● **PROMPT**:
Please keep to the lines below from the one with "(s.withOut v).smp = s.smp := rfl" through the one with "(s.withOut v).lmdRx = s.lmdRx := rfl", and restate them word for word, ends included.

*** DATA SHOWN ***

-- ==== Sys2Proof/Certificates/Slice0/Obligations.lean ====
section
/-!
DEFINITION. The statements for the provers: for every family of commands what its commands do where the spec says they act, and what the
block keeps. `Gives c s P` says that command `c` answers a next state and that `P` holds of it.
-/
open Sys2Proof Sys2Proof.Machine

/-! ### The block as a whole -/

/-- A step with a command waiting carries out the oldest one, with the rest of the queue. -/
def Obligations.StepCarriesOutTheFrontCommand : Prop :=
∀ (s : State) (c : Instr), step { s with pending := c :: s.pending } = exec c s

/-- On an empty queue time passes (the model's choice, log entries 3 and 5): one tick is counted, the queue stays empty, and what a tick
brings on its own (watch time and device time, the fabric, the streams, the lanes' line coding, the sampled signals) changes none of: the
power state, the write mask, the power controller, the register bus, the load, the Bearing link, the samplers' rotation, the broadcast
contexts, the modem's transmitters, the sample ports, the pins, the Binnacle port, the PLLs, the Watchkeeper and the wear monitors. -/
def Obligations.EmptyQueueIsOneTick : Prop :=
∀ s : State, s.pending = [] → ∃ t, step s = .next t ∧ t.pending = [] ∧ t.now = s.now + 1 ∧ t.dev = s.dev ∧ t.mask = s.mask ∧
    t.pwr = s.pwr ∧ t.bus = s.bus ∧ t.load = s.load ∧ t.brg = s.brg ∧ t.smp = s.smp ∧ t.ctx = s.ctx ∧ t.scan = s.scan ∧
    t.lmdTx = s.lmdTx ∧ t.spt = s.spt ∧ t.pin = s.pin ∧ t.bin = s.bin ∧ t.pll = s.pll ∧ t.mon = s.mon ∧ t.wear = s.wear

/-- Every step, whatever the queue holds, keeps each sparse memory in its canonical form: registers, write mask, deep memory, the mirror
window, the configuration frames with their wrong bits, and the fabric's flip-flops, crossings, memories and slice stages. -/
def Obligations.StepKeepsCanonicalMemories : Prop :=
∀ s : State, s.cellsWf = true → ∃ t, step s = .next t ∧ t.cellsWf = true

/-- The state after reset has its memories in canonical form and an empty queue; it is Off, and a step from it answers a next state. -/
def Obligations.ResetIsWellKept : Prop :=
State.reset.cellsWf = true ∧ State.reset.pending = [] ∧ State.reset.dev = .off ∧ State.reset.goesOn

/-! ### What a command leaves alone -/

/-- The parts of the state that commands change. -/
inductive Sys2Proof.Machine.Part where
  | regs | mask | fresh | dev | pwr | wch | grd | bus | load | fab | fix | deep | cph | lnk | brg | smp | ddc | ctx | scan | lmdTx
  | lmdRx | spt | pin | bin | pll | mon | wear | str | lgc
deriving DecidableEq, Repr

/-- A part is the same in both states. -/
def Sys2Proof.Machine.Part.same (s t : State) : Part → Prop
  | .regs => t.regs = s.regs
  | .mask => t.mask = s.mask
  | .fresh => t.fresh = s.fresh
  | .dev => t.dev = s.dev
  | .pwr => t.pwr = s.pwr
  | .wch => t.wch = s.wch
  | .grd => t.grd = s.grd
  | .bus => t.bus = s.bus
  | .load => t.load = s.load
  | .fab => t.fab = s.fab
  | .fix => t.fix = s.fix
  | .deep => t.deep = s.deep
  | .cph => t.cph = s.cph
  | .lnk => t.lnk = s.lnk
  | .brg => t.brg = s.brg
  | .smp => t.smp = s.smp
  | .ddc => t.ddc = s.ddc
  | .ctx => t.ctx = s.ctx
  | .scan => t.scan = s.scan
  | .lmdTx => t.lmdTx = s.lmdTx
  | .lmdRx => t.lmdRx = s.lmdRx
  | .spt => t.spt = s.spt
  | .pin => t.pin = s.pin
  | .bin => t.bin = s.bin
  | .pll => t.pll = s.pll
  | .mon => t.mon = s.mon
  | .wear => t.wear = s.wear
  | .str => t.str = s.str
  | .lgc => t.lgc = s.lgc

*** End of DATA SHOWN ***
*** DATA SHOWN ***

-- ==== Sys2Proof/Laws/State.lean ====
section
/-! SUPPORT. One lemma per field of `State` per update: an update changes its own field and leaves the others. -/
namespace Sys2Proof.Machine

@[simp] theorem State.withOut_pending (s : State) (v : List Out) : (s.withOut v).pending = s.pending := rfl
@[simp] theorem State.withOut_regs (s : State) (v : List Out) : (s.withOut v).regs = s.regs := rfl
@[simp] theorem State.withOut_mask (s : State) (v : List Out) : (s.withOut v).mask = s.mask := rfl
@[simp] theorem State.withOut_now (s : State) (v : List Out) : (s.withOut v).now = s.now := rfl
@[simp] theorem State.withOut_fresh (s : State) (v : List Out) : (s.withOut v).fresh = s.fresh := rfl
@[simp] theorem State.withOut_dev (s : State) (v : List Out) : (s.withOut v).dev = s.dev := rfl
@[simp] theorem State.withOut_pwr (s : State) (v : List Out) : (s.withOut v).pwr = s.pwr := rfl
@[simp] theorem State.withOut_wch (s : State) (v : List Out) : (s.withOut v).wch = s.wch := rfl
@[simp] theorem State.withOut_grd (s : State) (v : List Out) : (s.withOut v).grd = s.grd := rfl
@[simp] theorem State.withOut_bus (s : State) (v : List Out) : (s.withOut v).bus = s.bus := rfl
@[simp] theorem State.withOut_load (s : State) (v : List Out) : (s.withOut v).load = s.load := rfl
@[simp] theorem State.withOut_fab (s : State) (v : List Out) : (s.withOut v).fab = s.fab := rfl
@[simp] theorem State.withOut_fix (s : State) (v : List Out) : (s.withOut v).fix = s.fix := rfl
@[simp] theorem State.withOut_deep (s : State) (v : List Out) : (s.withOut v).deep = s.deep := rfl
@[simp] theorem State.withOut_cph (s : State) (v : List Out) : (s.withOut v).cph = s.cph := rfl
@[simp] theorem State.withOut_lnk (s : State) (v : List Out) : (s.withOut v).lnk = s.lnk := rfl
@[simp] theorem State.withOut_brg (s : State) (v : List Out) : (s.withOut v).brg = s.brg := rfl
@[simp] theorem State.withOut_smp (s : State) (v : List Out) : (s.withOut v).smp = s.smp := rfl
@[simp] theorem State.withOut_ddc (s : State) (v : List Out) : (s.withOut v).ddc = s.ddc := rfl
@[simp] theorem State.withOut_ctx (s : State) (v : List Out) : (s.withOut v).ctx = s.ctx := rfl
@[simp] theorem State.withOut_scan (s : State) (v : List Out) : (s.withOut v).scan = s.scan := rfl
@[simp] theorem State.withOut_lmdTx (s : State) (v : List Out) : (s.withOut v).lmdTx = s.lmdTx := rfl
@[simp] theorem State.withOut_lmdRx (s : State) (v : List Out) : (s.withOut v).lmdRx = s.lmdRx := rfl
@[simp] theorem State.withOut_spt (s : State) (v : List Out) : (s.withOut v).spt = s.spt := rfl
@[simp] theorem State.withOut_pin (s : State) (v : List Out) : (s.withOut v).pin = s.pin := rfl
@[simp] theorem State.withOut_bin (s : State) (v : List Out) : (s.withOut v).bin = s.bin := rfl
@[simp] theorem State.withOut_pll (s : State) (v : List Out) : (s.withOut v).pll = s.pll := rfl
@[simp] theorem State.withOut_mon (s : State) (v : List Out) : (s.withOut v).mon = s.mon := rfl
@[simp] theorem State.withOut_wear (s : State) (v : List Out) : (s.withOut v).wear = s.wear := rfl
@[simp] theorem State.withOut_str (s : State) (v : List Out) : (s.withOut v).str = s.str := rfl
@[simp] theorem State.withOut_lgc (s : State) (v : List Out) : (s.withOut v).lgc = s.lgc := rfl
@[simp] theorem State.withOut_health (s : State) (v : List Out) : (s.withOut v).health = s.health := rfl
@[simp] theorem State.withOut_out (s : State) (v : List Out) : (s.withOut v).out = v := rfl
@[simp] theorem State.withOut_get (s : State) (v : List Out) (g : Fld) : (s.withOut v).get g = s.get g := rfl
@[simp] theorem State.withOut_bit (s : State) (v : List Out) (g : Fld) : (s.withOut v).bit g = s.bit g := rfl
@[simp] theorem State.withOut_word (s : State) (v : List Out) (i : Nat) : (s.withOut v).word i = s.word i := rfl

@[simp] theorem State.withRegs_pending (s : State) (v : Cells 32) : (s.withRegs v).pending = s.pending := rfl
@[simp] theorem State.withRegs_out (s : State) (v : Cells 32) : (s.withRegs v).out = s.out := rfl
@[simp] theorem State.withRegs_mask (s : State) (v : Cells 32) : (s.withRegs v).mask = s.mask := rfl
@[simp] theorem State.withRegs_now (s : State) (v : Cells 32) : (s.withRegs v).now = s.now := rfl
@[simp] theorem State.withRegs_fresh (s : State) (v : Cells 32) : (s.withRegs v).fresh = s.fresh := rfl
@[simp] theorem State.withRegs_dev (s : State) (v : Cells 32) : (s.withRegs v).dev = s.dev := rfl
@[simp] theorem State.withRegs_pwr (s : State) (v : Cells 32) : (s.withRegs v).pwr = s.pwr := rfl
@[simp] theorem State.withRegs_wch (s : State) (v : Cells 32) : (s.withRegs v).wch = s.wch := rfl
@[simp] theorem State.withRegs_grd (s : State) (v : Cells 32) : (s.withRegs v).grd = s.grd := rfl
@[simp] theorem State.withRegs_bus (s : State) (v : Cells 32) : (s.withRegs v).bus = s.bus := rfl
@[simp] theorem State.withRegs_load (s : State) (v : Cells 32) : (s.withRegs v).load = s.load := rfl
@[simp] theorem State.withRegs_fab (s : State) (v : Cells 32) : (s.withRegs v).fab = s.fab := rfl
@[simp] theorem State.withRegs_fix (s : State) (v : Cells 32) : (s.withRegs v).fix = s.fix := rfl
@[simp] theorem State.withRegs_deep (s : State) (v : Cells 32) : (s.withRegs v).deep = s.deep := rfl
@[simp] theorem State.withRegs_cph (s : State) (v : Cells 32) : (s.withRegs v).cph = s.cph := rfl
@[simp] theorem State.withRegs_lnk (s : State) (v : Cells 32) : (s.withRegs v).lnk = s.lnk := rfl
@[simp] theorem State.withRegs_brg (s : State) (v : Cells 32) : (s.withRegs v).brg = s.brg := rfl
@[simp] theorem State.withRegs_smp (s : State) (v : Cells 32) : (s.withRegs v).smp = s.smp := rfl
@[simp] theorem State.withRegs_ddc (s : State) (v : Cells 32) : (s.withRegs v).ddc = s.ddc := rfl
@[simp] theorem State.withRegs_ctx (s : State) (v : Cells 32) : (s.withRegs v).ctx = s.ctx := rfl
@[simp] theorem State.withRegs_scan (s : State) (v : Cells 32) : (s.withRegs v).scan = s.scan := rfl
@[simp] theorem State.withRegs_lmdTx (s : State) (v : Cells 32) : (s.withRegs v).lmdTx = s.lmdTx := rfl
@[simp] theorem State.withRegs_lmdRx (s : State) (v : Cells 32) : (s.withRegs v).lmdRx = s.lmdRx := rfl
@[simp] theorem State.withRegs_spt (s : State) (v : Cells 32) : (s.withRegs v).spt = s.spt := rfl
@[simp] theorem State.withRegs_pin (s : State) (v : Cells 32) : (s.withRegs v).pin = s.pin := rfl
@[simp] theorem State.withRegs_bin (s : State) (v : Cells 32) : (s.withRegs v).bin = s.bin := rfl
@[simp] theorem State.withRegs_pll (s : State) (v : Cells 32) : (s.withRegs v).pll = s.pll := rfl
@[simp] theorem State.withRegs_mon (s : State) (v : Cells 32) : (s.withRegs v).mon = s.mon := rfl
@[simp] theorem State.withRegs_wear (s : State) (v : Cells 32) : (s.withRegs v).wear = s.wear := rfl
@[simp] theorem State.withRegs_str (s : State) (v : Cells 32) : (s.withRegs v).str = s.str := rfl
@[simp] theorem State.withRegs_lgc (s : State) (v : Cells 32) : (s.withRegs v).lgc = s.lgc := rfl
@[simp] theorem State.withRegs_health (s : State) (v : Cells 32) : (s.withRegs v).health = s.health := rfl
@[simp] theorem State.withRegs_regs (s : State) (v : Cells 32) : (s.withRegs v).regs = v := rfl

*** End of DATA SHOWN ***

● **RESPONSE TO THE TASK**:
@[simp] theorem State.withOut_smp (s : State) (v : List Out) : (s.withOut v).smp = s.smp := rfl
@[simp] theorem State.withOut_ddc (s : State) (v : List Out) : (s.withOut v).ddc = s.ddc := rfl
@[simp] theorem State.withOut_ctx (s : State) (v : List Out) : (s.withOut v).ctx = s.ctx := rfl
@[simp] theorem State.withOut_scan (s : State) (v : List Out) : (s.withOut v).scan = s.scan := rfl
@[simp] theorem State.withOut_lmdTx (s : State) (v : List Out) : (s.withOut v).lmdTx = s.lmdTx := rfl
@[simp] theorem State.withOut_lmdRx (s : State) (v : List Out) : (s.withOut v).lmdRx = s.lmdRx := rfl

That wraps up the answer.